====== EXCERPTED DATA

-- ==== Sys2Proof/Laws/Parts.lean ====
section
/-!
SUPPORT. Teams, groups and cores read after an update.
-/

namespace Sys2Proof.Machine

/-! ### Lists with keys -/

theorem find?_map_key {α : Type} (key : α → Nat) (f : α → α) (hf : ∀ x, key (f x) = key x) (l : List α) (n : Nat) :
    (l.map fun x => if key x = n then f x else x).find? (fun x => key x == n) = (l.find? fun x => key x == n).map f := by
  induction l with
  | nil => rfl
  | cons a l ih =>
    by_cases h : key a = n
    · simp [h, hf]
    · simp [h, ih]

theorem find?_map_key_ne {α : Type} (key : α → Nat) (f : α → α) (hf : ∀ x, key (f x) = key x) (l : List α) {n m : Nat}
    (hne : m ≠ n) :
    (l.map fun x => if key x = n then f x else x).find? (fun x => key x == m) = l.find? fun x => key x == m := by
  induction l with
  | nil => rfl
  | cons a l ih =>
    by_cases h : key a = n
    · have h1 : (key a == m) = false := by simpa using fun e : key a = m => hne (e.symm.trans h)
      have h2 : (key (f a) == m) = false := by rw [hf]; exact h1
      simp only [List.map_cons, if_pos h, List.find?_cons, h2, h1, ih]
    · simp only [List.map_cons, if_neg h, List.find?_cons, ih]

theorem aGet_aSet {α : Type} (l : List (Nat × α)) (n : Nat) (v : α) : aGet (aSet l n v) n = some v := by
  induction l with
  | nil => simp [aSet, aGet]
  | cons c l ih =>
    obtain ⟨k, w⟩ := c
    unfold aSet
    by_cases h1 : n < k
    · simp [h1, aGet]
    · by_cases h2 : n = k
      · simp [h2, aGet]
      · rw [if_neg h1, if_neg h2, aGet, if_neg fun e : k = n => h2 e.symm, ih]

theorem aGet_aSet_ne {α : Type} (l : List (Nat × α)) {n m : Nat} (v : α) (h : m ≠ n) : aGet (aSet l n v) m = aGet l m := by
  induction l with
  | nil => simp [aSet, aGet, h.symm]
  | cons c l ih =>
    obtain ⟨k, w⟩ := c
    unfold aSet
    by_cases h1 : n < k
    · rw [if_pos h1, aGet, if_neg h.symm]
    · by_cases h2 : n = k
      · subst h2
        rw [if_neg h1, if_pos rfl, aGet, aGet, if_neg h.symm, if_neg h.symm]
      · rw [if_neg h1, if_neg h2, aGet, aGet, ih]

/-! ### Teams and groups -/

theorem teamOf_updTeam (s : State) (n : Nat) (f : Team → Team) (hf : ∀ t, (f t).uid = t.uid) :
    teamOf (updTeam s n f) n = (teamOf s n).map f := find?_map_key Team.uid f hf s.work.teams n

theorem teamOf_updTeam_ne (s : State) {n m : Nat} (f : Team → Team) (hf : ∀ t, (f t).uid = t.uid) (h : m ≠ n) :
    teamOf (updTeam s n f) m = teamOf s m := find?_map_key_ne Team.uid f hf s.work.teams h

@[simp] theorem updGroup_team_uid (t : Team) (k : Nat) (f : Group → Group) : (t.updGroup k f).uid = t.uid := rfl
@[simp] theorem updGroup_team_core (t : Team) (k : Nat) (f : Group → Group) : (t.updGroup k f).core = t.core := rfl
@[simp] theorem updGroup_team_halt (t : Team) (k : Nat) (f : Group → Group) : (t.updGroup k f).halt = t.halt := rfl
@[simp] theorem updGroup_team_ctx (t : Team) (k : Nat) (f : Group → Group) : (t.updGroup k f).ctx = t.ctx := rfl

theorem groupIn_updGroup (t : Team) (k : Nat) (f : Group → Group) (hf : ∀ g, (f g).gid = g.gid) :
    groupIn (t.updGroup k f) k = (groupIn t k).map f := find?_map_key Group.gid f hf t.groups k

theorem groupIn_updGroup_ne (t : Team) {k j : Nat} (f : Group → Group) (hf : ∀ g, (f g).gid = g.gid) (h : j ≠ k) :
    groupIn (t.updGroup k f) j = groupIn t j := find?_map_key_ne Group.gid f hf t.groups h

theorem teamOf_updGroup (s : State) (n k : Nat) (f : Group → Group) :
    teamOf (updGroup s n k f) n = (teamOf s n).map fun t => t.updGroup k f :=
  teamOf_updTeam s n _ fun _ => rfl

theorem teamOf_updGroup_ne (s : State) {n m : Nat} (k : Nat) (f : Group → Group) (h : m ≠ n) :
    teamOf (updGroup s n k f) m = teamOf s m := teamOf_updTeam_ne s _ (fun _ => rfl) h

theorem groupOf_updGroup (s : State) (n k : Nat) (f : Group → Group) (hf : ∀ g, (f g).gid = g.gid) :
    groupOf (updGroup s n k f) n k = (groupOf s n k).map f := by
  unfold groupOf
  rw [teamOf_updGroup]
  cases teamOf s n with
  | none => rfl
  | some t => exact groupIn_updGroup t k f hf

theorem groupOf_updGroup_ne (s : State) {n k m j : Nat} (f : Group → Group) (hf : ∀ g, (f g).gid = g.gid)
    (h : m ≠ n ∨ j ≠ k) : groupOf (updGroup s n k f) m j = groupOf s m j := by
  unfold groupOf
  by_cases hm : m = n
  · subst hm
    have hj : j ≠ k := h.resolve_left fun e => e rfl
    rw [teamOf_updGroup]
    cases teamOf s m with
    | none => rfl
    | some t => exact groupIn_updGroup_ne t f hf hj
  · rw [teamOf_updGroup_ne s k f hm]

/-! ### Cores -/

theorem coreOf_setCore (s : State) (n : Nat) (c : Core) : coreOf (setCore s n c) n = c := by
  simp [coreOf, aGet_aSet]

theorem coreOf_setCore_ne (s : State) {n m : Nat} (c : Core) (h : m ≠ n) : coreOf (setCore s n c) m = coreOf s m := by
  simp [coreOf, aGet_aSet_ne _ c h]

theorem coreOf_updCore (s : State) (n : Nat) (f : Core → Core) : coreOf (updCore s n f) n = f (coreOf s n) :=
  coreOf_setCore s n _

theorem coreOf_updCore_ne (s : State) {n m : Nat} (f : Core → Core) (h : m ≠ n) :
    coreOf (updCore s n f) m = coreOf s m := coreOf_setCore_ne s _ h

/-! ### Register writes -/

theorem applyWr_keeps (g : Group) (w : RegWr) :
    (applyWr g w).gid = g.gid ∧ (applyWr g w).part = g.part ∧ (applyWr g w).bud = g.bud ∧ (applyWr g w).f = g.f ∧
      (applyWr g w).i = g.i ∧ (applyWr g w).e = g.e ∧ (applyWr g w).undo = g.undo ∧ (applyWr g w).ended = g.ended ∧
      (applyWr g w).r.pc = g.r.pc ∧ (applyWr g w).t.inHandler = g.t.inHandler ∧ (applyWr g w).t.replay = g.t.replay ∧
      (applyWr g w).t.pending = g.t.pending ∧ (applyWr g w).t.skid = g.t.skid ∧ (applyWr g w).t.entry = g.t.entry := by
  cases w <;> simp [applyWr]
  split
  · simp
  · split
    · simp
    · split <;> simp

theorem applyWrs_keeps (ws : List RegWr) (g : Group) :
    (applyWrs g ws).gid = g.gid ∧ (applyWrs g ws).part = g.part ∧ (applyWrs g ws).bud = g.bud ∧ (applyWrs g ws).f = g.f ∧
      (applyWrs g ws).i = g.i ∧ (applyWrs g ws).e = g.e ∧ (applyWrs g ws).undo = g.undo ∧ (applyWrs g ws).ended = g.ended ∧
      (applyWrs g ws).r.pc = g.r.pc ∧ (applyWrs g ws).t.inHandler = g.t.inHandler ∧
      (applyWrs g ws).t.replay = g.t.replay ∧ (applyWrs g ws).t.pending = g.t.pending ∧
      (applyWrs g ws).t.skid = g.t.skid ∧ (applyWrs g ws).t.entry = g.t.entry := by
  induction ws generalizing g with
  | nil => simp [applyWrs]
  | cons w ws ih =>
    have h1 := applyWr_keeps g w
    have h2 := ih (applyWr g w)
    have e : applyWrs g (w :: ws) = applyWrs (applyWr g w) ws := rfl
    rw [e]
    simp_all

theorem settleTo_keeps (k : Nat) (g : Group) :
    (settleTo k g).gid = g.gid ∧ (settleTo k g).part = g.part ∧ (settleTo k g).bud = g.bud ∧
      (settleTo k g).f = g.f ∧ (settleTo k g).e = g.e ∧ (settleTo k g).undo = g.undo ∧
      (settleTo k g).ended = g.ended ∧ (settleTo k g).r.pc = g.r.pc ∧ (settleTo k g).t.inHandler = g.t.inHandler ∧
      (settleTo k g).t.replay = g.t.replay ∧ (settleTo k g).t.pending = g.t.pending ∧ (settleTo k g).t.skid = g.t.skid ∧
      (settleTo k g).t.entry = g.t.entry := by
  simp [settleTo, applyWrs_keeps]

theorem settleGroup_keeps (u : Nat) (g : Group) :
    (settleGroup u g).gid = g.gid ∧ (settleGroup u g).part = g.part ∧ (settleGroup u g).bud = g.bud ∧
      (settleGroup u g).f = g.f ∧ (settleGroup u g).e = g.e ∧ (settleGroup u g).undo = g.undo ∧
      (settleGroup u g).ended = g.ended ∧ (settleGroup u g).r.pc = g.r.pc ∧ (settleGroup u g).t.inHandler = g.t.inHandler ∧
      (settleGroup u g).t.replay = g.t.replay ∧ (settleGroup u g).t.pending = g.t.pending ∧ (settleGroup u g).t.skid = g.t.skid ∧
      (settleGroup u g).t.entry = g.t.entry :=
  settleTo_keeps _ g

theorem veil_keeps (k : Nat) (g : Group) :
    (veil k g).gid = g.gid ∧ (veil k g).part = g.part ∧ (veil k g).bud = g.bud ∧
      (veil k g).f = g.f ∧ (veil k g).e = g.e ∧ (veil k g).undo = g.undo ∧
      (veil k g).ended = g.ended ∧ (veil k g).r.pc = g.r.pc ∧ (veil k g).t.inHandler = g.t.inHandler ∧
      (veil k g).t.replay = g.t.replay ∧ (veil k g).t.pending = g.t.pending ∧ (veil k g).t.skid = g.t.skid ∧
      (veil k g).t.entry = g.t.entry := by
  simp [veil, applyWrs_keeps]

@[simp] theorem takeDsts_gid (id : Nat) (f : Option Nat) (ds : List Dst) (g : Group) : (takeDsts id f ds g).gid = g.gid := rfl
@[simp] theorem freeDsts_gid (p : PendDst → Bool) (g : Group) : (freeDsts p g).gid = g.gid := rfl

/-! ### Firmware -/

/-- The image that bring-up starts is verified (R421). -/
theorem verified_goodImage : verified goodImage = true := by simp [verified, goodImage, xmssSig, bytesOfNat, natOfBytes]

end Sys2Proof.Machine
end

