protected theorem MemOk.accessFinish {s o fromL1} (h : MemOk s) : OptOk (accessFinish s o fromL1) := by
  unfold accessFinish
  split
  · rename_i he
    have .some h1 := ok_of_eq OptPerfOk he (MemOk.accessPerform h)
    exact ok_ite (.some (MemOk.endOp (PerfOk.accessWrite h1))) .none
  · exact .none

end Sys2Proof.Machine
end

section
/-! SUPPORT. Memory and the buffers of the cores stay in canonical form: synchronisation, faults, fetches, matrix
streams and the end of a team. -/

namespace Sys2Proof.Machine

/-! ### Synchronisation -/

protected theorem MemOk.uniOp {row hd wr size a off body s} (h : MemOk s)
    (hbody : ∀ {c s}, MemOk s → BodyOk (body c s)) : Kept (uniOp row hd wr size a off body s) :=
  MemOk.issue h fun h1 => ok_ite (MemOk.trapLanes h1) (hbody h1)

protected theorem MemOk.uniBind {row hd size a off bad body s} (h : MemOk s)
    (hbody : ∀ {c s}, MemOk s → BodyOk (body c s)) : Kept (uniBind row hd size a off bad body s) :=
  MemOk.issue h fun h1 => ok_ite .trap (ok_ite (MemOk.trapLanes h1) (hbody h1))

protected theorem MemOk.execCadd {hd rel poison scope a b off s} (h : MemOk s) :
    Kept (execCadd hd rel poison scope a b off s) :=
  MemOk.uniOp h fun h1 => ok_ite (MemOk.trapLanes h1) (.done (MemOk.startOp (MemOk.dropLines h1)))

protected theorem MemOk.acquireOpt {s w x} (h : MemOk s) : MemOk (acquireOpt s w x) := by
  unfold acquireOpt
  split
  · exact MemOk.acquireL1 h
  · exact h

protected theorem MemOk.waitRead {s o a acq ws} (h : MemOk s) : MemOk (waitRead s o a acq ws) := by
  unfold waitRead
  dsimp only
  split
  · exact MemOk.updCore h fun h1 => h1
  · exact h

protected theorem MemOk.counterFinish {s o} (h : MemOk s) : OptOk (counterFinish s o) := by
  unfold counterFinish
  split
  · exact .none
  · split
    · exact ok_ite (.some (MemOk.endOp (MemOk.acquireOpt (MemOk.waitRead h)))) .none
    · exact ok_ite (.some (MemOk.endOp (MemOk.acquireOpt (MemOk.waitRead h)))) .none
    · exact ok_ite (.some (MemOk.endOp (MemOk.updCore (MemOk.publish (MemOk.noteRelease (MemOk.withMem h
        (Memory.wf_memPut h.mem)))) fun hc => hc))) .none
    · exact .none

protected theorem MemOk.fenceIssue {row hd kind scope s} (h : MemOk s) : Kept (fenceIssue row hd kind scope s) :=
  MemOk.issue h fun h1 => .done h1

protected theorem MemOk.execAliasf {hd s} (h : MemOk s) : Kept (execAliasf hd s) :=
  MemOk.issue h fun h1 => .done (MemOk.startOp (ok_ite (MemOk.acquireL1 h1) h1))

protected theorem MemOk.fenceFinish {s o strict} (h : MemOk s) : OptOk (fenceFinish s o strict) := by
  unfold fenceFinish
  dsimp only
  split
  · exact .none
  · split
    · refine ok_ite (.some (MemOk.endOp (ok_ite ?_ (MemOk.acquireL1 ?_)))) .none
      all_goals exact ok_ite (MemOk.ackQueue (MemOk.publish (MemOk.noteFence h))) (MemOk.publish (MemOk.noteFence h))
    · exact ok_ite (.some (MemOk.endOp (ok_ite h (MemOk.acquireL1 h)))) .none
    · exact ok_ite (.some h) .none
    · exact .none

protected theorem MemOk.commitIssue {row hd sc ctr s} (h : MemOk s) : Kept (commitIssue row hd sc ctr s) :=
  MemOk.issue h fun h1 => ok_ite .trap (ok_ite .held (.done (MemOk.startOp (MemOk.placeCommit h1))))

protected theorem MemOk.endWait {s w o b ph} (h : MemOk s) : MemOk (endWait s w o b ph) :=
  MemOk.endOp (MemOk.acquireL1 h)

protected theorem MemOk.barFinish {s o} (h : MemOk s) : OptOk (barFinish s o) := by
  unfold barFinish
  dsimp only
  split
  · exact .none
  · split
    · exact ok_ite (.some h) .none
    · split
      · exact ok_ite .none (.some (MemOk.endWait h))
      · exact .some (MemOk.endWait h)
      · exact .none
    · exact ok_ite (.some h) .none
    · exact ok_ite .none (.some (MemOk.endWait h))
    · exact .none

protected theorem MemOk.queueFinish {s o} (h : MemOk s) : OptOk (queueFinish s o) := by
  unfold queueFinish
  dsimp only
  split
  · exact .none
  · split
    · exact ok_ite .none (.some h)
    · split
      · exact .some h
      · exact .some h
      · exact .some h
      · exact .none
    · exact .none

protected theorem MemOk.execRatom {hd op wide q a b k off s} (h : MemOk s) :
    Kept (execRatom hd op wide q a b k off s) :=
  MemOk.uniBind h fun h1 => ok_ite .held (.done (MemOk.startOp (MemOk.dropLines h1)))

protected theorem MemOk.execRatomReply {id s} (h : MemOk s) : Kept (execRatomReply id s) := by
  unfold execRatomReply
  dsimp only
  split
  · exact .fault
  · split
    · split
      · exact .next h
      · exact ok_ite (.next (MemOk.endOp (MemOk.updTeam (MemOk.writeNow (PerfOk.atomLane h))))) .fault
    · exact .fault

/-! ### Causes after issue, handler entry and walks -/

protected theorem MemOk.reportFault {s o fs} (h : MemOk s) : MemOk (reportFault s o fs) := by
  unfold reportFault
  dsimp only
  split
  · exact MemOk.raiseRec h
  · exact h

protected theorem MemOk.execAfterIssueFault {id fromL1 s} (h : MemOk s) : Kept (execAfterIssueFault id fromL1 s) := by
  unfold execAfterIssueFault
  dsimp only
  split
  · exact .fault
  · split
    · exact .fault
    · refine ok_ite .fault ?_
      split
      · rename_i he
        have .some h1 := ok_of_eq OptPerfOk he (MemOk.accessPerform h)
        exact ok_ite .fault (.next (MemOk.reportFault (PerfOk.accessWrite h1)))
      · exact ok_ite (.next (MemOk.reportFault h)) .fault

protected theorem MemOk.execTrapHandlerEntry {tid s} (h : MemOk s) : Kept (execTrapHandlerEntry tid s) := by
  unfold execTrapHandlerEntry
  split
  · exact .fault
  · split
    · exact ok_ite .fault (.next (MemOk.enterNext h))
    · exact .fault

protected theorem MemOk.execTlbWalkComplete {core ctx page s} (h : MemOk s) :
    Kept (execTlbWalkComplete core ctx page s) := by
  unfold execTlbWalkComplete
  dsimp only
  split
  · exact .fault
  · split
    · exact .next (MemOk.frame (MemOk.updCore h fun h1 => h1))
    · exact .next h
    · exact .next h

/-! ### Fetches -/

protected theorem MemOk.fetchDrawn {s code key} (h : MemOk s) : MemOk (fetchDrawn s code key) := ok_ite h h

protected theorem MemOk.fetchWord {s t va} (h : MemOk s) : FetchOk (fetchWord s t va) := by
  unfold fetchWord
  dsimp only
  split
  · exact .bad
  · split
    · exact .bytes h
    · exact ok_ite .held (ok_ite .bad (.bytes (MemOk.updCore (MemOk.fetchDrawn h) fun h1 => h1)))

protected theorem MemOk.fetchWords {s t n va} (h : MemOk s) : FetchOk (fetchWords s t n va) := by
  induction n generalizing s va with
  | zero => exact .bytes h
  | succ n ih =>
    unfold fetchWords
    split
    · rename_i he
      have .bytes h1 := ok_of_eq FetchOk he (MemOk.fetchWord h)
      split
      · rename_i hr
        have .bytes h2 := ok_of_eq FetchOk hr (ih h1)
        exact .bytes h2
      · exact .bad
      · exact .held
    · exact .bad
    · exact .held

protected theorem MemOk.fetchIns {s t va} (h : MemOk s) : FetchOk (fetchIns s t va) := by
  unfold fetchIns
  split
  · rename_i he
    have .bytes h1 := ok_of_eq FetchOk he (MemOk.fetchWord h)
    split
    · rename_i he
      have .bytes h2 := ok_of_eq FetchOk he (MemOk.fetchWords h1)
      exact .bytes h2
    · exact .bad
    · exact .held
  · exact .bad
  · exact .held

/-! ### Matrix streams -/

protected theorem MemOk.updStream {s tid f} (h : MemOk s) : MemOk (updStream s tid f) := h

protected theorem MemOk.stopTeam {s tid code pc addr info} (h : MemOk s) : MemOk (stopTeam s tid code pc addr info) :=
  h

protected theorem MemOk.streamIssue {row len at' body s} (h : MemOk s)
    (hbody : ∀ {c s}, MemOk s → SBodyOk (body c s)) : Kept (streamIssue row len at' body s) := by
  unfold streamIssue
  dsimp only
  split
  · exact .fault
  · refine ok_ite (.next h) ?_
    split
    · rename_i he
      have .done h1 := ok_of_eq SBodyOk he (hbody h)
      exact .next h1
    · rename_i he
      have .jump h1 := ok_of_eq SBodyOk he (hbody h)
      exact .next h1
    · exact .next h
    · rename_i he
      have .wait h1 := ok_of_eq SBodyOk he (hbody h)
      exact .next h1
    · exact .next h

protected theorem MemOk.bufRead {c s o n k} (h : MemOk s) : SBodyOk (bufRead c s o n k) :=
  ok_ite .trap (ok_ite .trap (ok_ite .held (.done (MemOk.updCore h fun h1 => h1))))

protected theorem MemOk.engineTaken {c s x} (h : MemOk s) : MemOk (engineTaken c s x) :=
  MemOk.updStream (MemOk.updCore h fun h1 => h1)

protected theorem MemOk.startEngine {c s x} (h : MemOk s) : SBodyOk (startEngine c s x) := .done (MemOk.engineTaken h)

protected theorem MemOk.startUndef {c s rd tile rows cols lands} (h : MemOk s) :
    SBodyOk (startUndef c s rd tile rows cols lands) := MemOk.startEngine h

protected theorem MemOk.execMma {acc xa ws xf neg nacc k s} (h : MemOk s) :
    Kept (execMma acc xa ws xf neg nacc k s) := by
  unfold execMma
  dsimp only
  refine MemOk.streamIssue h fun h1 => ok_ite .held (ok_ite .trap (ok_ite .trap (ok_ite (MemOk.startUndef h1) ?_)))
  split
  · exact .trap
  · exact ok_ite .trap (MemOk.startEngine h1)

protected theorem MemOk.execMaccst {acc src mov k s} (h : MemOk s) : Kept (execMaccst acc src mov k s) :=
  MemOk.streamIssue h fun h1 => ok_ite .held (ok_ite .trap (MemOk.startEngine h1))

protected theorem MemOk.execFrder {accd acca xa xf k s} (h : MemOk s) : Kept (execFrder accd acca xa xf k s) := by
  unfold execFrder
  dsimp only
  refine MemOk.streamIssue h fun h1 => ok_ite .held (ok_ite .trap (ok_ite (MemOk.startUndef h1) ?_))
  split
  · exact .trap
  · refine ok_ite (MemOk.startUndef h1) ?_
    split
    · exact .trap
    · exact ok_ite .trap (MemOk.startEngine h1)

============

Copy out each line in the listing that has the word "waitRead".

protected theorem MemOk.waitRead {s o a acq ws} (h : MemOk s) : MemOk (waitRead s o a acq ws) := by
  unfold waitRead
    · exact ok_ite (.some (MemOk.endOp (MemOk.acquireOpt (MemOk.waitRead h)))) .none
    · exact ok_ite (.some (MemOk.endOp (MemOk.acquireOpt (MemOk.waitRead h)))) .none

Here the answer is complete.